**Data entries**
/-! ## Reset -/

/-- R18, R156: the state after reset. -/
def Obligations.ResetState : Prop :=
  let s := State.reset
  s.crcEn = false ∧ s.ie = false ∧ s.opc = 0#8 ∧ s.arg = ⟨0#32, 0#32, 0#32, 0#32⟩ ∧ s.busy = false ∧ s.done = false ∧
  s.ovr = false ∧ s.err.code = 0x00#8 ∧ s.estate = .idle ∧ s.regcnt = 0 ∧ s.result = 0#32 ∧ s.result1 = 0#32 ∧
  s.registry = [] ∧ s.seq = .idle ∧ s.a = ⟨0#32, 0#32, 0#32, 0#32⟩ ∧ s.k = 0 ∧ s.prev = 0 ∧ s.r = 0 ∧ s.level = 0 ∧
  s.acc = 0 ∧ s.sel = false ∧ s.crcEnPin = false ∧ s.irq = false ∧ s.ctrlWord = 0#32 ∧ s.statusWord = 0#32

/-- R155, R157: what `rst_n` = 0 does while no command runs, what is held meanwhile, and the release. That the OPEN
parameters and the record of the world outside are kept is the model's choice (log entry 12); `mosi` is exempt, since
R156 leaves it unspecified (log entry 7). -/
def Obligations.ResetInput : Prop :=
  ∀ s : State,
    (s.rstn = true → ∃ t, s.driveReset false = t ∧
      t = { State.reset with rstn := false, mosi := t.mosi, cfg := s.cfg, env := t.env } ∧ t.env.host = s.env.host ∧
      t.env.bus = if s.sel then s.env.bus ++ [.sel false] else s.env.bus) ∧
    (Inv s → s.rstn = false →
      (∀ off v, s.hostAccess { op := .write v, off := off } =
        s.reply (if off.toNat % 4 = 0 then .wrote else .busError)) ∧
      (∀ off < 0x400, s.hostRead off = 0#32) ∧ s.driveReset false = s) ∧
    s.driveReset true = { s with rstn := true } ∧
    (Inv s → s.rstn = false → (s.driveReset true).busy = false ∧ (s.driveReset true).seq = .idle)

/-- R157: a reset while an instruction runs abandons it. Every next state of an instruction is either the end of its
run, with `rst_n` as it was, or the reset state, in which nothing is recorded as complete; and a reset that comes at
once always leaves the reset state. Where in a run a reset can land (log entry 2), and that the OPEN parameters and the
record of the world outside are kept (log entry 12), are the model's choices; `mosi` is exempt, since R156 leaves it
unspecified (log entry 7). -/
def Obligations.ResetAbandons : Prop :=
  ∀ (i : Instr) (s : State), s.busy = true → s.sel = false →
    (∀ t, exec i s = .next t →
      (t.rstn = s.rstn ∧ t.sel = false ∧ (t.completed = true ∨ ∃ n, t.seq = .received n)) ∨
      (t = { State.reset with rstn := false, mosi := t.mosi, cfg := s.cfg, env := t.env } ∧ s.noReset = false)) ∧
    ∀ es, s.env.host = .rst false :: es → (i.format = .cmd ∨ s.exchange?.isSome = true) →
      ∃ t, exec i s = .next t ∧ t = { State.reset with rstn := false, mosi := t.mosi, cfg := s.cfg, env := t.env } ∧
        t.env = { s.env with host := es, epoch := s.env.epoch + 1 }

/-! ## The host port -/

/-- R35, R38, R39: what a host read answers. It changes nothing but the record of answers; the word of `RXBUF` while
`BUSY` = 1 is a free value (log entry 6). -/
def Obligations.HostReads : Prop :=
  ∀ s : State,
    s.hostRead 0x000 = s.ctrlWord ∧ s.hostRead 0x004 = s.opc.setWidth 32 ∧ s.hostRead 0x008 = s.arg.w0 ∧
    s.hostRead 0x00C = s.arg.w1 ∧ s.hostRead 0x010 = s.arg.w2 ∧ s.hostRead 0x014 = s.arg.w3 ∧
    s.hostRead 0x018 = s.statusWord ∧ s.hostRead 0x01C = s.result ∧ s.hostRead 0x020 = s.result1 ∧
    (∀ k < 256, s.hostRead (0x400 + 4 * k) =
      le32 (s.txByte (4 * k)) (s.txByte (4 * k + 1)) (s.txByte (4 * k + 2)) (s.txByte (4 * k + 3))) ∧
    (s.busy = false → ∀ k < 256, s.hostRead (0x800 + 4 * k) =
      le32 (s.rxByte (4 * k)) (s.rxByte (4 * k + 1)) (s.rxByte (4 * k + 2)) (s.rxByte (4 * k + 3))) ∧
    (∀ off, (0x024 ≤ off ∧ off < 0x400 ∨ 0xC00 ≤ off) → s.hostRead off = 0#32) ∧
    (∀ off : BitVec 12, off.toNat % 4 = 0 → ∃ e, s.hostAccess { op := .read, off := off } = { s with env := e } ∧
      e = { s.env with replies := s.env.replies ++ [.data (s.hostRead off.toNat)], rxDrawn := e.rxDrawn } ∧
      (s.busy = false → e.rxDrawn = s.env.rxDrawn)) ∧
    ∀ off : BitVec 12, off.toNat % 4 ≠ 0 → s.hostAccess { op := .read, off := off } = s.reply .busError

/-- R36, R22, R144, R145: what a host write does, at every offset, whether or not a command runs. -/
def Obligations.HostWrites : Prop :=
  ∀ (s : State) (v : Word),
    s.hostWrite 0x018 v = { s with done := s.done && !v.getLsbD 1, ovr := s.ovr && !v.getLsbD 2 } ∧
    (s.busy = true → ∀ off, (off < 0x018 ∨ 0x400 ≤ off ∧ off < 0x800) → s.hostWrite off v = { s with ovr := true }) ∧
    (s.busy = false →
      s.hostWrite 0x000 v = { s with crcEn := v.getLsbD 0, ie := v.getLsbD 1 } ∧
      s.hostWrite 0x004 v = s.accept (v.extractLsb' 0 8) ∧
      s.hostWrite 0x008 v = { s with arg := { s.arg with w0 := v } } ∧
      s.hostWrite 0x00C v = { s with arg := { s.arg with w1 := v } } ∧
      s.hostWrite 0x010 v = { s with arg := { s.arg with w2 := v } } ∧
      s.hostWrite 0x014 v = { s with arg := { s.arg with w3 := v } } ∧
      ∀ off, 0x400 ≤ off → off < 0x800 → ∃ t, s.hostWrite off v = t ∧ t = { s with mem := t.mem } ∧
        (∀ i < 4, t.memByte (off + i) = v.extractLsb' (8 * i) 8) ∧
        ∀ x, ¬ (off ≤ x ∧ x < off + 4) → t.memByte x = s.memByte x) ∧
    (∀ off, (0x01C ≤ off ∧ off < 0x400 ∨ 0x800 ≤ off) → s.hostWrite off v = s) ∧
    (∀ off : BitVec 12, off.toNat % 4 = 0 → s.rstn = true →
      s.hostAccess { op := .write v, off := off } = (s.hostWrite off.toNat v).reply .wrote) ∧
    ∀ off : BitVec 12, off.toNat % 4 ≠ 0 → s.hostAccess { op := .write v, off := off } = s.reply .busError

**Exercise aim**
Using the entries above, return each line in which the word "else" occurs.

**Solved problem**
      t.env.bus = if s.sel then s.env.bus ++ [.sel false] else s.env.bus) ∧
        s.reply (if off.toNat % 4 = 0 then .wrote else .busError)) ∧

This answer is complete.